The aim of this study was to enhance the proliferation efficiency of spermatogonial stem cells (SSCs). In order to improve the proliferation efficiency, we investigated new factors that promote the proliferation of SSCs using in vitro culture method with natural plant extracts. Germ cell populations containing SSCs were collected 6- to 8-days-old from C57BL/6-TG-EGFP (C57GFP) mice and SSCs were isolated from the collected cells via magnetic-activated cell sorting (MACS). Since then, SSCs were cultured for a week with culture medium containing natural plant extracts at concentration of 0.1, 1, and 10 μg/mL. After a week of culture, we looked for an increase, especially a dose-dependent increase, in the number of cells compared to that of the control group.
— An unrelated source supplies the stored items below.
-- ==== Sys2Proof/Machine/OrderUnit.lean ====
section
/-! DEFINITION. The order unit: what each order does (R9, R18, R79, R102, R145 to R151, R156), what the station state
admits (R143), and the taking of the order at the head of the queue (R141). -/

namespace Sys2Proof.Machine

/-! ## Orders on one circuit: the trunk after, and the reason of a refusal -/

/-- R9: the tests of a CUT in OPERATING, and the entry to BRIDGING. -/
def Trunk.cutOne (x : Ctx) (c : Nat) (t : Trunk) : Trunk × Option Reason :=
  let r := t.circuit c
  match r.binding with
  | none => (t, some .notBound)
  | some b =>
    if r.state ≠ .copper then (t, some .wrongState)
    else if r.releaseCells ≠ 0 then (t, some .busy)
    else if x.matched b.window = false then (t, some .mismatch)
    else if x.present b.peer = false then (t, some .peerAbsent)
    else
      match t.join c with
      | none => (t, some .laneFull)
      | some t1 => (t1.modify c (Circuit.toBridging x.settings.params), none)

/-- R18: a REVERT on one circuit. -/
def Trunk.revertOne (x : Ctx) (c : Nat) (t : Trunk) : Trunk × Option Reason :=
  match (t.circuit c).state with
  | .vacant => (t, some .notBound)
  | .copper => (t, some .wrongState)
  | .bridging | .aligned | .splicePending | .spliceWait => (t.abandonWith x c none, none)
  | .spliced =>
    if t.holdRuns c then (t.modify c (fun r => { r with deferredRevert := true }), none) else (t.toRevertWait c, none)
  | .revertWait => (t, none)
  | .committed | .held => (t, some .noFallback)
  | .down => (t.modify c (Circuit.enter .copper), none)

/-- R147, R19: a COMMIT on one circuit. -/
def Trunk.commitOne (x : Ctx) (c : Nat) (t : Trunk) : Trunk × Option Reason :=
  match (t.circuit c).state with
  | .spliced => ((t.commit x c .committed none).serve x, none)
  | .vacant => (t, some .notBound)
  | _ => (t, some .wrongState)

/-- R147, R79, R89: a FORCE. -/
def Trunk.forceOne (x : Ctx) (c : Nat) (t : Trunk) : Trunk × Option Reason :=
  let r := t.circuit c
  match r.state with
  | .spliceWait =>
    (t.spliceAndServe x c .forced (r.splice.deficit.getD 0) (isActive x.settings (r.sampleOfFrame x c)), none)
  | .revertWait => (t.reverseSplice x c .forced, none)
  | .vacant => (t, some .notBound)
  | _ => (t, some .wrongState)

/-! ## Answers -/

/-- An order that was done, with its payload. -/
def Answer.done (payload : List Byte) : Answer := ⟨.done, none, payload⟩

/-- An order that was refused. -/
def Answer.refused (r : Reason) (payload : List Byte) : Answer := ⟨.refused, some r, payload⟩

/-- The answer about one circuit (R145 to R147). -/
def circuitAnswer (c : Nat) : Option Reason → Answer
  | none => .done (circuitPayload c)
  | some r => .refused r (circuitPayload c)

/-- A group's circuits taken in ascending order, each seeing what those before it left (R144): the trunk after, and each
circuit's outcome. -/
def runGroup (f : Nat → Trunk → Trunk × Option Reason) : List Nat → Trunk → Trunk × List (Nat × Option Reason)
  | [], t => (t, [])
  | c :: cs, t =>
    let one := f c t
    let rest := runGroup f cs one.1
    (rest.1, (c, one.2) :: rest.2)

/-- The circuits accepted. -/
def acceptedOf (rs : List (Nat × Option Reason)) : Nat := (rs.filter (fun e => e.2.isNone)).length

/-- The lowest refused circuit with its reason. -/
def firstRefused (rs : List (Nat × Option Reason)) : Option (Nat × Option Reason) := rs.find? (fun e => e.2.isSome)

/-- The outcome of a group (R144). -/
def groupOutcome (rs : List (Nat × Option Reason)) : ReplyOutcome :=
  if acceptedOf rs = rs.length then .done else if acceptedOf rs = 0 then .refused else .partialDone

/-- The answer about a group (R144). -/
def groupAnswer (used : Nat) (rs : List (Nat × Option Reason)) : Answer :=
  ⟨groupOutcome rs, (firstRefused rs).bind Prod.snd,
   groupPayload used rs.length (acceptedOf rs) ((firstRefused rs).map Prod.fst)⟩

/-- The free values a group reply uses: two when its counts may not fit a byte (log 11). -/
def freeAfter (named used : Nat) : Nat := if named < 256 then used else used + 2

/-- The payload of an order refused before it is carried out (12, section 12.3; R144): the circuit reply, the group reply
that names none, and no report for a TAKE REPORTS, whose reply is report records alone. A layout
the manual does not state is the free value of number `used` (log 10). -/
def Order.refusedPayload (used : Nat) (o : Order) : List Byte :=
  let free := Config.freePayload used
  match o.row, o.kind with
  | some .cut, 1 | some .revert, 1 | some .force, 1 | some .commit, 1 => circuitPayload o.operand
  | some .cut, 2 | some .cut, 3 | some .revert, 2 | some .revert, 3 | some .commit, 2 | some .commit, 3 =>
    groupPayload used 0 0 none
  | some .revertLast, 4 => noCircuitPayload
  | some .pause, 0 | some .resume, 0 => []
  | some .takeReports, _ => reportsPayload []
  | some .queryCircuit, 1 => circuitPayload o.operand ++ free.take 54
  | _, _ => free.take 56

/-- An order refused with NOT_CONFIGURED or BAD_OPERAND: nothing changes. -/
def State.refuse (r : Reason) (o : Order) (s : State) : State × Answer :=
  ({ s with freeUsed := s.freeUsed + 1 }, .refused r (o.refusedPayload s.freeUsed))

/-- An order on circuits carried out on what its operand names (R144). -/
def State.onNamed (f : Ctx → Nat → Trunk → Trunk × Option Reason) (o : Order) (s : State) : State × Answer :=
  match o.named s with
  | .circuit c =>
    let one := f s.ctx c s.trunk
    ({ s with trunk := one.1 }, circuitAnswer c one.2)
  | .group cs =>
    let all := runGroup (f s.ctx) cs s.trunk
    ({ s with trunk := all.1, freeUsed := freeAfter cs.length s.freeUsed }, groupAnswer s.freeUsed all.2)
  | .invalidWindow => (s, .refused .notBound (groupPayload 0 0 0 none))

/-! ## The orders, their operands being good -/

/-- R143: a CUT refused as a whole in LISTENING. -/
def State.cutNotReady (o : Order) (s : State) : State × Answer :=
  match o.named s with
  | .circuit c => (s, .refused .notReady (circuitPayload c))
  | .group cs =>
    ({ s with freeUsed := freeAfter cs.length s.freeUsed },
     .refused .notReady (groupPayload s.freeUsed cs.length 0 cs.head?))
  | .invalidWindow => (s, .refused .notReady (groupPayload 0 0 0 none))

/-- R145, R138. -/
def State.doCut (o : Order) (s : State) : State × Answer :=
  if s.stage = .operating then s.onNamed Trunk.cutOne o else s.cutNotReady o

/-- R146, naming a circuit, a window or all. -/
def State.doRevert (o : Order) (s : State) : State × Answer := s.onNamed Trunk.revertOne o

/-- R104, R146: LAST. -/
def State.doRevertLast (s : State) : State × Answer :=
  match s.trunk.newestLive with
  | none => (s, .refused .noFallback noCircuitPayload)
  | some c =>
    let one := s.trunk.revertOne s.ctx c
    ({ s with trunk := one.1 }, circuitAnswer c one.2)

/-- R147: FORCE. -/
def State.doForce (o : Order) (s : State) : State × Answer := s.onNamed Trunk.forceOne o

/-- R147: COMMIT. -/
def State.doCommit (o : Order) (s : State) : State × Answer := s.onNamed Trunk.commitOne o

/-- R102, R148: PAUSE. -/
def State.doPause (s : State) : State × Answer := ({ s with paused := true }, .done [])

/-- R102: the serving a RESUME starts. -/
def Trunk.resume (x : Ctx) (t : Trunk) : Trunk := if t.hasRoom then t.serve x else t.serveLive x

/-- R102, R148: RESUME. -/
def State.doResume (s : State) : State × Answer :=
  if s.paused then ({ s with paused := false }.onTrunk Trunk.resume, .done []) else (s, .done [])

/-- R150: QUERY CIRCUIT. A VACANT circuit is refused, and its payload still carries the record. -/
def State.doQueryCircuit (o : Order) (s : State) : State × Answer :=
  let payload := s.trunk.circuitSegment o.operand o.segment
  if (s.circuit o.operand).state = .vacant then (s, .refused .notBound payload) else (s, .done payload)

/-- R151: QUERY STATION. -/
def State.doQueryStation (o : Order) (s : State) : State × Answer := (s, .done (s.stationSegment o.operand o.segment))

/-- R148, R156: TAKE REPORTS. -/
def State.doTakeReports (o : Order) (s : State) : State × Answer :=
  ({ s with trunk := { s.trunk with reports := s.trunk.reports.drop o.operand } },
   .done (reportsPayload (s.trunk.reports.take o.operand)))

/-- R149: RESTART. -/
def State.doRestart (s : State) : State × Answer := ({ s with restartTaken := true }, .done [])

/-! ## Admission and taking -/

/-- What an order of a row does when it is carried out. -/
def State.act (row : OrderRow) (o : Order) (s : State) : State × Answer :=
  match row with
  | .cut => s.doCut o
  | .revert => s.doRevert o
  | .revertLast => s.doRevertLast
  | .force => s.doForce o
  | .commit => s.doCommit o
  | .pause => s.doPause
  | .resume => s.doResume
  | .queryCircuit => s.doQueryCircuit o
  | .queryStation => s.doQueryStation o
  | .takeReports => s.doTakeReports o
  | .restart => s.doRestart

/-- R143 in CONFIG_BAD: QUERY STATION, whose operand is tested, and RESTART. -/
def State.carryOutUnconfigured (o : Order) (s : State) : State × Answer :=
  match o.row with
  | some .queryStation => if o.operandOk .queryStation then s.doQueryStation o else s.refuse .badOperand o
  | some .restart => s.doRestart
  | _ => s.refuse .notConfigured o

/-- R143: what the station state admits, and the test of the operand. -/
def State.carryOut (o : Order) (s : State) : State × Answer :=
  if s.stationState = .configBad then s.carryOutUnconfigured o
  else
    match o.row with
    | none => s.refuse .badOperand o
    | some row => if o.operandOk row then s.act row o else s.refuse .badOperand o

/-- R141, R143, R149: the order unit takes orders now. -/
def State.takes (s : State) : Bool :=
  s.stationState.onStar && decide (s.replyQueue.length < Config.replyPlaces) && !s.restartTaken

/-- The reply to an order (R142). -/
def Order.reply (o : Order) (a : Answer) : Reply := ⟨o.source, o.tag, o.value, a.outcome, a.reason, a.payload⟩

/-- R141: the order at the head leaves the queue, is carried out, and its reply is placed at the tail. -/
def State.takeHead (s : State) : State :=
  match s.orderQueue with
  | [] => s
  | o :: rest =>
    let done := { s with orderQueue := rest }.carryOut o
    { done.1 with replyQueue := done.1.replyQueue ++ [o.reply done.2] }

/-- Orders taken while the unit takes them, at most `n`. -/
def State.takeOrders : Nat → State → State
  | 0, s => s
  | n + 1, s => if s.takes && !s.orderQueue.isEmpty then State.takeOrders n s.takeHead else s

/-- Every order that can be taken is taken (R141). -/
def State.takeAll (s : State) : State := s.takeOrders s.orderQueue.length

/-- Orders at the head whose value names no order are taken and refused; they have no row of their own (log 9). -/
def State.takeNameless : Nat → State → State
  | 0, s => s
  | n + 1, s =>
    match s.orderQueue with
    | o :: _ => if o.row.isNone && s.takes then State.takeNameless n s.takeHead else s
    | [] => s

/-- The order at the head is taken, if the unit takes orders and that order is of the row; else nothing happens (log 9). -/
def State.takeAs (row : OrderRow) (s : State) : State :=
  let s1 := s.takeNameless s.orderQueue.length
  match s1.orderQueue with
  | o :: _ => if o.row = some row ∧ s1.takes then s1.takeHead else s
  | [] => s

end Sys2Proof.Machine
end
A dose-dependent increase, in the number of cells was observed in the Petasides japonicus-treated groups. Furthermore, we carried out repeated experiment that is process consisting of selection and additional segmentation to explore new factors for activating SSCs at the molecular level. As a results, Petasides japonicus butanol fraction significantly increased the proliferation rate of SSCs in a dose-dependent manner among Petasides japonicus fraction samples. We identified normal expression level of PLZF in SSCs cultured with plant extracts using immunocytochemistry method. Furthermore, we also carried out qRT-PCR and identified normal expression level of Lhx1 and GFRα1. The finding of this study could contribute to improvement of proliferation and activation for SSCs, using culture method with natural plant extracts.